-- ==== Sys2Proof/Machine/Host.lean ====
section
/-! DEFINITION. The host interface: polling and consumption, rings, link resets, completions, and the descriptors that move
bytes (14, R413 to R447). -/

namespace Sys2Proof.Machine

/-! ## Consumption (R425 to R431) -/

/-- Consumed descriptors of a ring whose completion records are still to come. -/
def State.unrecorded (s : State) (n : Nat) : Nat :=
  (s.descs.filter (fun d => s.recordRing d == n && !d.mute && !d.completed && d.opcode != 0x0002)).length

/-- R429: whether a ring has room for one more completion record. -/
def State.ringRoom (s : State) (n : Nat) : Bool :=
  decide (s.unrecorded n + (s.ring n).unread < ringSize (s.ring n).cq)

/-- R61, R377, R429, R430, R533: whether the descriptor at the head of a ring may be consumed. -/
def State.mayConsume (s : State) (n : Nat) (b : List (BitVec 8)) : Bool :=
  let op := descNat b 0 2
  let p := if n = 0 then descNat b 3 1 else (s.ring n).paddock
  let pd := s.paddock p
  let mine := s.descs.filter (fun d => d.ring == n && d.staged.isNone && !d.completed)
  let ofPaddock := s.descs.filter (fun d => d.paddock == p && !d.completed)
  s.ringRoom n
    && (descNat b 2 1 % 2 == 0 || mine.isEmpty)
    && !mine.any (fun d => d.opcode == 0x0003)
    && !ofPaddock.any s.sealDue
    && (descNat b 2 1 / 4 % 2 == 0 || ofPaddock.isEmpty)
    && !(strideOpcode op && (pd.next.isSome || pd.pulse || ofPaddock.any (fun d => strideOpcode d.opcode && !d.started && d.status.isNone)))
    && (n == 0 || (pd.primary && pd.twin.forwarded.isEmpty))

/-- The status with which a descriptor is refused as it is consumed (R378, R431, R441). -/
def State.earlyStatus (s : State) (n p : Nat) (b : List (BitVec 8)) : Option Nat :=
  let op := descNat b 0 2
  let pd := s.paddock p
  if s.descBad n b then some 0x0200
  else if descNat b 2 1 / 4 % 2 = 1 ∧ !pd.seals.enable then some 0x0200
  else if adminOpcode op || op = 0x0001 || op = 0x0003 then none
  else if op = 0x0060 ∧ p = 0 then (if s.destSlot p b = some none then some 0x0200 else none)
  else if !pd.live then some 0x0202
  else if pd.ended.isSome ∧ !afterJobEnd op then some 0x0202
  else if s.destSlot p b = some none then some 0x0200
  else none

/-- A ring pair enters the error state (R426). -/
def State.ringError (s : State) (n : Nat) : State :=
  (s.setRing n { s.ring n with error := true }).raise
    (frameReport (0xD000 + n) 0x050D clsInfra (s.ring n).paddock (BitVec.ofNat 64 n))

/-- The tiles that a SCREEN's mask names. -/
def screenTiles (d : Desc) : List Nat :=
  let m := d.nat 16 11
  match d.nat 9 1 with
  | 0 => rectTiles [(d.nat 16 2, d.nat 18 2, d.nat 20 2, d.nat 22 2)]
  | 1 => rectTiles (((List.range 84).filter (fun f => m / 2 ^ f % 2 == 1)).map (fun f =>
      (70 * (f % 12), 78 * (f / 12), 70 * (f % 12) + 69, 78 * (f / 12) + 77)))
  | _ => rectTiles (((List.range 28).filter (fun r => m / 2 ^ r % 2 == 1)).map (fun r =>
      (210 * (r % 4), 78 * (r / 4), 210 * (r % 4) + 209, 78 * (r / 4) + 77)))

/-- Whether a SCREEN may test the tiles of its mask: those of its paddock, or on the admin ring those of no paddock. -/
def State.screenMaskOk (s : State) (d : Desc) : Bool :=
  let inside := match d.nat 9 1 with
    | 0 => onGrid (d.nat 20 2) (d.nat 22 2) && decide (d.nat 16 2 ≤ d.nat 20 2) && decide (d.nat 18 2 ≤ d.nat 22 2)
    | 1 => decide (d.nat 16 11 < 2 ^ 84)
    | _ => decide (d.nat 16 11 < 2 ^ 28)
  inside && (screenTiles d).all (fun k => s.ownerOf k == d.paddock)

/-- The regions with a tile of a SCREEN's mask. -/
def screenRegions (d : Desc) : List Nat := ((screenTiles d).map regionOfTile).eraseDups

/-- The regions of a SCREEN of the admin ring go into SERVICE, from its consumption to its end (01, Table 1.2; log entry
129). -/
def State.enterService (s : State) (d : Desc) : State :=
  if d.paddock ≠ 0 || d.opcode != 0x0060 || d.status.isSome || !s.screenMaskOk d then s
  else (screenRegions d).foldl (fun s r => s.onRegion r (fun g =>
    match g.state with | .gated | .transit => { g with state := .service } | _ => g)) s

/-- A descriptor is consumed: its slot becomes PENDING, and its input and seed records wait for its place in the chains;
one refused under R378 adds none. -/
def State.consume (s : State) (n : Nat) (b : List (BitVec 8)) (entries : Nat) : State :=
  let p := if n = 0 then descNat b 3 1 else (s.ring n).paddock
  let st := if descNat b 0 2 = 0x0002 then none else s.earlyStatus n p b
  let slot := if st.isSome then none else (s.destSlot p b).getD none
  let unsealed := descNat b 2 1 / 4 % 2 = 1 ∧ !(s.paddock p).seals.enable
  let d : Desc := { id := s.nextDesc, ring := n, paddock := p, bytes := b, status := st, slot := slot,
                    quiet := decide unsealed
                    records := if unsealed then [] else s.inputRecords b none }
  let r := s.ring n
  let s := s.setRing n { r with sqHead := (r.sqHead + entries) % ringSize r.sq }
  let s := ({ s with descs := s.descs ++ [d], nextDesc := s.nextDesc + 1 }.cntRing n 1 1).enterService d
  match slot with
  | some k => s.setSlot p k { (s.paddock p).slot k with state := 1 }
  | none => s

/-- A descriptor forwarded to the twin before it is consumed, with the prompt tokens it reads (18, R534; log entry 96). -/
def State.forwardDesc (s : State) (n p : Nat) (b : List (BitVec 8)) : State :=
  let toks := if descNat b 0 2 = 0x0033 ∧ 8 + 16 * extensionsOf b < descNat b 10 1 then
    s.hostRead (descNat b 24 8) (4 * descNat b 10 1) else []
  s.forward p 0 n ((b ++ toks).map (fun x => (x.toNat, false)))

/-- A ring's descriptors consumed in ring order, as far as they can be. -/
def State.consumeRing : Nat → Nat → State → State
  | 0, _, s => s
  | fuel + 1, n, s =>
    let r := s.ring n
    if !r.enable || r.error || (n != 0 && r.paddock == 0) || r.sqHead == r.sqTail then s
    else
      let size := ringSize r.sq
      let at_ := ringBase r.sq + 64 * r.sqHead
      let b := s.hostRead at_ 64
      let there := (r.sqTail + size - r.sqHead) % size
      if descNat b 0 2 = 0x0002 then
        if r.sqHead + descNat b 8 4 ≠ size then s.ringError n
        else if !s.ringRoom n then s.cntRing n 2 1
        else if s.mayConsume n b then State.consumeRing fuel n (s.consume n b (descNat b 8 4))
        else s
      else
        let need := 1 + extensionsOf b
        if size < r.sqHead + need then s.ringError n
        else if there < need then s
        else
          let b := s.hostRead at_ (64 * need)
          if !s.ringRoom n then s.cntRing n 2 1
          else if s.mayConsume n b then
            if n = 0 || !s.shared r.paddock then State.consumeRing fuel n (s.consume n b need)
            else if (s.paddock r.paddock).twin.head = some (n, r.sqHead) then
              (if s.forwardWaits r.paddock then s
               else State.consumeRing fuel n ((s.onPaddock r.paddock (fun d => { d with twin := { d.twin with head := none } })).consume n b need))
            else if (s.paddock r.paddock).twin.head.isSome then s
            else (s.forwardDesc n r.paddock b).onPaddock r.paddock (fun d => { d with twin := { d.twin with head := some (n, r.sqHead) } })
          else if descNat b 2 1 / 4 % 2 = 1 then s.cntPaddock r.paddock 4 1
          else s

/-- The doorbell record of a ring pair is read (R423, R426). -/
def State.readDoorbell (s : State) (n : Nat) : State :=
  let r := s.ring n
  if !r.enable || r.error then s
  else
    let a := field r.db 6 54 * 64
    let tail := s.hostNat a 4
    let head := s.hostNat (a + 4) 4
    let s := s.cntRing n 0 1
    let passed := (head + ringSize r.cq - r.cqHead) % ringSize r.cq
    if ringSize r.sq ≤ tail ∨ ringSize r.cq ≤ head ∨ r.unread < passed then s.ringError n
    else s.setRing n { r with sqTail := tail, cqHead := head, unread := r.unread - passed, sequence := s.hostNat (a + 8) 8 % 2 ^ 16 }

----

▶ _TASK PROMPT_
All lines in the listing above from the line containing "11 < 2 ^ 28)" to the line containing "else (screenRegions d).foldl", inclusive, should be retyped exactly; no other lines should appear.

▶ _RESPONSE AREA_
    | _ => decide (d.nat 16 11 < 2 ^ 28)
  inside && (screenTiles d).all (fun k => s.ownerOf k == d.paddock)

/-- The regions with a tile of a SCREEN's mask. -/
def screenRegions (d : Desc) : List Nat := ((screenTiles d).map regionOfTile).eraseDups

/-- The regions of a SCREEN of the admin ring go into SERVICE, from its consumption to its end (01, Table 1.2; log entry
129). -/
def State.enterService (s : State) (d : Desc) : State :=
  if d.paddock ≠ 0 || d.opcode != 0x0060 || d.status.isSome || !s.screenMaskOk d then s
  else (screenRegions d).foldl (fun s r => s.onRegion r (fun g =>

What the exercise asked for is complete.